Your task is to copy each line in the listing that includes the word "eraseIdx".

──────── Data shown ────────

/-- R387, R389 to R392, R397 to R399: a PLATW retires behind the earlier ones of its entry. A REPLAT that every die issued
alike (it holds back what R387 says from the first issue on: log entry 26) steps if every die's slot holds its schedule, and
else posts Schedule Miss (0x3A) on each; where they differ, or the caravan ends first, each raises 0x39. A fault not yet
raisable on one die holds them all (log entry 14). A step moves its bytes from source block to destination block, one
destination sector a move (log entry 97 for odd lengths, length 0 or a peer not in DIEMASK), and one outside its block is
skipped and counted (the count: log entry 26); the compiled schedule gives every element its owner's value (log entry 98);
then both generations count on and every command retires. BNDXs of a die are served in the order they reach its engine (log
entry 85); each tests every receiver, then sends its faces in ascending direction, all that it can in one move (log entry 27).
A multicast sector is written at a live member and counted in its semaphore, else the skip count rises; an overflow faults the
issuing leg, or, where that is over, no gang (log entry 84, the code ring's part too). A group's new generation waits for old
packets; a write with a reserved bit set is ignored, recorded (its OFFSET: log entry 115). -/
def Sys2Proof.Claims.PackageEvents : Prop :=
  ∀ (s : State) (i : Nat),
    (∀ u, s.platUpds[i]? = some u → (∀ v ∈ s.platUpds.take i, v.key ≠ u.key) →
      exec (.platwRetire i) s = .next { s with platUpds := s.platUpds.eraseIdx i }) ∧
    (∀ r, s.replats[i]? = some r →
      let e := platMem s r.ctx r.src
      let f := platMem s r.ctx r.dst
      let dies := maskDies (platMask e)
      let free := r.parts.all fun p => canRaise s p.1
      let held := r.parts.foldl (fun s p => if canRaise s p.1 then s else setExstat s p.1 8) s
      (r.stepping = false → (∃ d ∈ dies, ∀ p ∈ r.parts, p.1 ≠ d) →
        (∃ e ∈ s.gangs, e.2.caravan = some r.caravan ∧ e.2.phase = .dying) ∨ (∀ e ∈ s.gangs, e.2.caravan ≠ some r.caravan) →
        let live := liveParts s r
        exec (.replatRendezvous i) s =
          .next (if live.all fun p => canRaise s p.1 then dropReplat (live.foldl (fun s p => partFault s r p 0x39 0) s) r
            else live.foldl (fun s p => if canRaise s p.1 then s else setExstat s p.1 8) s)) ∧
      (r.stepping = false → (∀ d ∈ dies, ∃ p ∈ r.parts, p.1 = d) → partsLive s r = true →
        (partsAgree s r = false →
          exec (.replatRendezvous i) s =
            .next (if free then dropReplat (r.parts.foldl (fun s p => partFault s r p 0x39 0) s) r else held)) ∧
        (partsAgree s r = true → (∀ p ∈ r.parts, ∀ k, partCmd s r p = some k → cmdReady s p.2.1 k = true) →
          (dies.all (fun d => slotHolds s d r) = true →
            exec (.replatRendezvous i) s = .next (putReplat s { r with stepping := true, missed := false })) ∧
          (dies.all (fun d => slotHolds s d r) = false →
            exec (.replatRendezvous i) s =
              .next (if free then putReplat (r.parts.foldl (fun s p => partFault s r p 0x3A 0) s) { r with missed := true } else held)))) ∧
      (∀ d p k, r.stepping = true → partsLive s r = true → r.parts.find? (fun p => p.1 == d) = some p →
        partCmd s r p = some k → k.hold = none →
        let n := (aget r.done d).getD (0, 0)
        (remoteOut s (.replat r.id d) = true → exec (.replatStep i d) s = .next s) ∧
        (∀ t, remoteOut s (.replat r.id d) = false → dormosSlots s r = false → stepAt s r d = some t →
          (∀ q ∈ replatDies s r, ∀ w, stepAt s r q = some w → bfld t 0 1 ≤ bfld w 0 1) →
          let len := bfld t 2 4
          (len = 0 ∨ blockBytes e < bfld t 6 8 + len ∨ blockBytes f < bfld t 14 8 + len →
            exec (.replatStep i d) s =
              .next (modDie (putReplat s { r with done := aput r.done d (n.1 + 1, 0) }) d fun x => { x with skips := x.skips + 1 })) ∧
          (len ≠ 0 → bfld t 6 8 + len ≤ blockBytes e → bfld t 14 8 + len ≤ blockBytes f →
          let into := platBase f + bfld t 1 1 * platStride f + bfld t 14 8
          let lo := max into ((into / 32 + n.2) * 32)
          let hi := min (into + len) ((into / 32 + n.2 + 1) * 32)
          let from_ := platBase e + d * platStride e + bfld t 6 8 + (lo - into)
          lo < hi → from_ / 128 = (from_ + (hi - lo) - 1) / 128 →
          ∀ x y, walkAccess s d r.ctx (BitVec.ofNat 64 from_) .rd = .ok x →
            walkAccess s d r.ctx (BitVec.ofNat 64 lo) .wr = .ok y →
            ¬beyond s d x.pa → ¬beyond s d y.pa →
            let bs := paRead s x.pa (hi - lo) (leafKey x.via.leaf)
            let on : Replat := { r with done := aput r.done d (if into + len ≤ hi then (n.1 + 1, 0) else (n.1, n.2 + 1)) }
            (isFabric s y.pa = false → exec (.replatStep i d) s = .next (putReplat (paWrite s y.pa bs (leafKey y.via.leaf)) on)) ∧
            (isFabric s y.pa = true →
              (∀ u, sendRemote s (globalDie s d) y.pa bs (.replat r.id d) = some u → exec (.replatStep i d) s = .next (putReplat u on)) ∧
              (sendRemote s (globalDie s d) y.pa bs (.replat r.id d) = none → exec (.replatStep i d) s = .next s)))) ∧
        (remoteOut s (.replat r.id d) = false → dormosSlots s r = true →
          ∀ o q bs, (shardSectors s r d)[n.1]? = some (o, q) → shardBytes s r d o q = .ok bs →
          (∀ u, routerWrite s r.id d r.ctx (32 * q) bs = .ok (some u) →
            exec (.replatStep i d) s = .next (putReplat u { r with done := aput r.done d (n.1 + 1, 0) })) ∧
          (∀ c va, routerWrite s r.id d r.ctx (32 * q) bs = .error (c, va) → exec (.replatStep i d) s = .next (partFault s r p c va)))) ∧
      (r.stepping = true → partsLive s r = true → (∀ d ∈ replatDies s r, routerIdle s r d = true) → r.src ≠ r.dst → r.src < 16 → r.dst < 16 →
        ∃ t, exec (.replatRetire i) s = .next t ∧ platMem t r.ctx r.src = setGen e (platGen e + 1) ∧
          platMem t r.ctx r.dst = setGen f (platGen f + 1) ∧ t.replats = s.replats.filter (fun q => q.id != r.id) ∧ t.mem = s.mem ∧
          ∀ p ∈ r.parts, cmdAt t p.2.1 p.2.2.1 = none)) ∧
    (∀ c k, boundsNew s c k →
      let t := modDie s (dieOf c) fun x => { x with boundsQ := lineWith s c k }
      (¬boundsNext s c k → exec (.boundsCommandStart c k.seq) s = .next t) ∧
      (boundsNext s c k →
        (∀ f u, deadFace t c (bndFaces k) = (some f, u) →
          exec (.boundsCommandStart c k.seq) s = .next (engineFail u c k.seq 5 0x40 (faceSrc f) 0xFFFF)) ∧
        (∀ u, deadFace t c (bndFaces k) = (none, u) →
          exec (.boundsCommandStart c k.seq) s =
            .next (sendFaces (modCmd u c k.seq fun q => { q with start := true }) c k.seq (bndFaces k)))) ∧
      (∀ f ∈ bndFaces k, (neighbour s (dieOf c) (faceDir f.1)).2 = false →
        (receiverRuns s c f.1).2 = s ∧ ((receiverRuns s c f.1).1 = true ↔
          ∃ x, gangOfCore s (64 * (neighbour s (dieOf c) (faceDir f.1)).1 + bfld f.1 5 1 % 64) = some x ∧ x.phase = .running ∧
            x.ctx = ctxOf s c))) ∧
    (∀ p num sid m g gen bytes leg serial pc, s.packets[i]? = some p → p.payload = .gmc num sid m g gen bytes leg serial pc →
      p.at_ = p.dst → (∀ q ∈ s.packets.take i, ∀ a b c e l n r, q.payload ≠ Payload.gmc a sid m b c e l n r) →
      let t := { s with packets := s.packets.eraseIdx i }
      let w := areg s (groupPa g 9)
      let fail (code : BitVec 8) (t : State) : State :=
        if canRaise s (dieOf (coreOf sid)) then raise t (gmcFault sid leg serial pc code 0 t) else heldByQueue s (coreOf sid)
      (∀ code,
        let f := coreFault (coreOf sid) 3 (pc.setWidth 32) code 0 s
        let now := f.gang ≠ 0xFF ∧ legSerial s (coreOf sid) = serial
        let e := gmcFault sid leg serial pc code 0 s
        e.code = code ∧ e.agent = 3 ∧ e.pc = pc.setWidth 32 ∧ (now → e = f) ∧
        (¬now → e.gang = 0xFF ∧ e.leg = leg ∧ e.tick = (areg s (dtickPa (dieOf (coreOf sid)))).setWidth 48)) ∧
      (liveFor s m (fld (areg s (groupPa g 0)) 13 8) = false →
        exec (.gmcDelivery i) s = .next (setAreg t (groupPa g 10) (areg s (groupPa g 10) + 1))) ∧
      (liveFor s m (fld (areg s (groupPa g 0)) 13 8) = true →
        (codeHit s m (fld w 31 0) bytes.length = true → exec (.gmcDelivery i) s = .next (fail 0x10 t)) ∧
        (codeHit s m (fld w 31 0) bytes.length = false →
          let u := modCore t m fun c => { c with scratch := mwrite c.scratch (fld w 31 0) bytes }
          exec (.gmcDelivery i) s =
            .next (if fld w 63 48 = 0 then u
              else match semAdd u m (fld w 36 32) (fld w 63 48) .package [] with
                | some u => u
                | none => fail 0x12 u)))) ∧
    (∀ g (v : BitVec 64), g < 4096 →
      let old := areg s (groupPa g 0)
      (∀ r, 0 < r → r < 9 → exec (.mcastGroupWrite g r v) s = .next (setAreg s (groupPa g r) v)) ∧
      (fld v 47 37 = 0 → fld v 31 0 % 32 = 0 → fld v 31 0 < 0x200000 →
        exec (.mcastGroupWrite g 9 v) s = .next (setAreg s (groupPa g 9) v)) ∧
      (fld v 47 37 ≠ 0 ∨ fld v 31 0 % 32 ≠ 0 ∨ 0x200000 ≤ fld v 31 0 → exec (.mcastGroupWrite g 9 v) s = .next (countIoIgnored s 0)) ∧
      (fld v 63 14 ≠ 0 ∨ fld v 3 1 ≠ 0 → fld v 7 4 = fld old 7 4 → exec (.mcastGroupWrite g 0 v) s = .next (countIoIgnored s 0)) ∧
      (fld v 63 14 = 0 → fld v 3 1 = 0 →
        (fld v 7 4 = fld old 7 4 → exec (.mcastGroupWrite g 0 v) s = .next (setAreg s (groupPa g 0) v)) ∧
        (fld v 7 4 ≠ fld old 7 4 →
          ((∀ p ∈ s.packets, ∀ a b c e l n r, p.payload ≠ .gmc a b c g (fld old 7 4) e l n r) →
            exec (.mcastGroupWrite g 0 v) s = .next (setAreg (setAreg s (groupPa g 0) v) (groupPa g 10) 0)) ∧
          ((∃ p ∈ s.packets, ∃ a b c e l n r, p.payload = .gmc a b c g (fld old 7 4) e l n r) → exec (.mcastGroupWrite g 0 v) s = .next s))))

────────

Completed exercise:
      exec (.platwRetire i) s = .next { s with platUpds := s.platUpds.eraseIdx i }) ∧
      let t := { s with packets := s.packets.eraseIdx i }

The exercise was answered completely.